By: pj (pj) 2008-01-02 06:57:54.000-0600

I recompiled SVN-trunk-r95313 with DONT_OPTIMIZE and DEBUG_THREADS turned on, I will wait to another deadlock and will try to grab core show locks output. Do you still need also "thread apply all bt" from deadlocked asterisk, or it was useless?

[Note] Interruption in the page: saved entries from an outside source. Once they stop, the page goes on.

/-- Pages of a context's KV_ARCHIVE objects become ZERO: their frames go. -/
def clearArchPages (c : CtxId) (ps : List (Nat × Nat)) (s : State) : State :=
  ps.foldl (fun s p => modObj c p.1 (fun o => { o with pages := tput PageEntry.zero o.pages p.2 PageEntry.zero }) s) s

/-- The archive of a handle is freed: its frames and pages (R158, R209). -/
def freeArchive (a : Archive) (s : State) : State :=
  let s1 := clearArchPages a.ctx a.objPages (freeFrames a.frames (modCtx a.ctx (fun x => { x with archUsed := x.archUsed - a.t2Pages }) s))
  s1.onSeq fun q => { q with archives := q.archives.filter fun b => !(decide (b.ctx = a.ctx) && decide (b.handle = a.handle)) }

/-! ### Input, pause, resume, cancel (R191, R205–R209) -/

/-- A command that waits at a sequence: started already, or startable; f decides whether it goes on. -/
def startOrContinue (op : Nat) (c : CmdRef) (s : State) (f : Cmd → State → State) : State :=
  match findCmd s c with
  | some m => if m.phase = .running then whileRunning op c s f else startCmd op c s f
  | none => s

/-- The input of an append enters an entry: pages are taken and the tokens join INPUT_PENDING (R191). -/
def addInput (i : Nat) (e : SeqEntry) (toks : List Word) (s : State) : Option State :=
  let need := inputPagesNeed e.inputAt (e.input.length + toks.length) - e.inputPages.length
  if 32 < e.inputPages.length + need then none
  else if freeKv s e.ctx i < need then none
  else
    (takeKv e.ctx need s).map fun r =>
      let e1 := { e with
        state := .prefill, turnNew := 0, inputPages := e.inputPages ++ r.1, input := e.input ++ toks
        inputPending := e.inputPending + toks.length, waitSince := s.tick }
      putEntry i e1 (r.2.onMem fun m => { m with bytes := pokeInput e1 e.input.length toks m.bytes })

/-- SEQ_APPEND (R188, R191): starts a turn of an IDLE sequence; with INTERRUPT it ends the turn of a DECODE sequence first; otherwise it waits
for the turn's end, or for a PAUSING, RESUMING or HELD sequence to come back. In PREFILL it is refused, as Table 7.3 lists no such event. -/
def execSeqAppend (c : CmdRef) (input : List Word) (s : State) : Res :=
  .next (startOrContinue 0x0402 c s fun m s =>
    let h : Dword := BitVec.ofNat 64 (m.p 0)
    let n := m.f 2 0 32
    let finish (i : Nat) (ended : Bool) (s : State) : State :=
      match getEntry s i with
      | none => s
      | some e => match addInput i e (input.take n) s with
        | some s1 => endOk m 0 0 s1
        | none => endWith m (stNoSpace 0) (!ended) 0 0 s
    if n = 0 ∨ 65536 < n then endFail m (stBadParam 7) s
    else
      match findEntry s m.ctx h with
      | none => endFail m (if (findArchive s m.ctx h).isSome then stNotPermitted 0 else unknownHandle s m.ctx h) s
      | some (i, e) =>
        if !modelUsable s m.ctx e.model then endFail m stModelUnavailable s
        else if 2097152 ≤ e.position then endFail m (stNoSpace 0) s
        else match e.state with
          | .idle => finish i false s
          | .decode =>
            if bit (m.p 2) 32 then finish i true (modEntry i (fun x => { x with interrupt := carried s i }) (endTurn i 4 s)) else s
          | .prefill | .ending => endFail m (stBadParam 0x10) s
          | _ => s)

/-- Bytes that KV page i takes in an archive: a transcoded page 128 KiB, any other 256 KiB (R144, R156); the draft state page is never transcoded (R247). -/
def archSize (fp8 : Bool) (i : Nat) : Nat := if fp8 ∧ i ≠ 0xFFFFFF then 0x20000 else 0x40000

/-- Bytes of an archive's KV and input pages. -/
def archiveData (e : SeqEntry) (fp8 : Bool) : Nat := (e.kvMap.map fun p => archSize fp8 p.1).foldl (· + ·) 0 + e.inputPages.length * 0x40000

/-- Archive pages of 2 MiB that a sequence needs (R155, R156, the worked example of chapter 5): its pages, and its map nodes with the record. -/
def archivePages (e : SeqEntry) (fp8 : Bool) : Nat :=
  ceilDiv (archiveData e fp8) 0x200000 + ceilDiv (e.kvNodes.length * 4096 + 512) 0x200000

/-- The pages of a context's KV_ARCHIVE objects, in 2 MiB pages (R155). -/
def archiveSize (s : State) (c : CtxId) : Nat :=
  ((getCtx s c).objs.map fun p => if p.2.type = 7 ∧ p.2.state = 1 then p.2.size / 0x200000 else 0).foldl (· + ·) 0

/-- Transcoding applies (R156): the policy permits it, the pause asks for it, and the pages are BF16. -/
def transcodes (s : State) (e : SeqEntry) : Bool :=
  (getCtx s e.ctx).quota.kvFp8 && (e.transcode || (e.autoPause && e.fp8OnPause)) && Config.kvBf16 (getModel s e.model).cur.shape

I don't know, if it's related, today this build crashed after calling party hangup ringing, but  unanswered channel (maybe some issue with storing cdr in plain files?).
bt, bt full attached...



By: pj (pj) 2008-01-03 06:38:08.000-0600

after DEBUG_THREADS enabled, now I'm experiencing this messagess:
NOTICE[12340]: chan_iax2.c:2105 iax2_destroy: Avoiding IAX destroy deadlock

grep "Avoiding IAX destroy deadlock" /var/log/asterisk/messages | wc -l
1136

By: Tilghman Lesher (tilghman) 2008-01-03 12:20:18.000-0600

Actually, the gdb output suggests that you're getting memory corruption, as well, so you might want to follow the instructions in doc/valgrind.txt to get us that debugging information, as well.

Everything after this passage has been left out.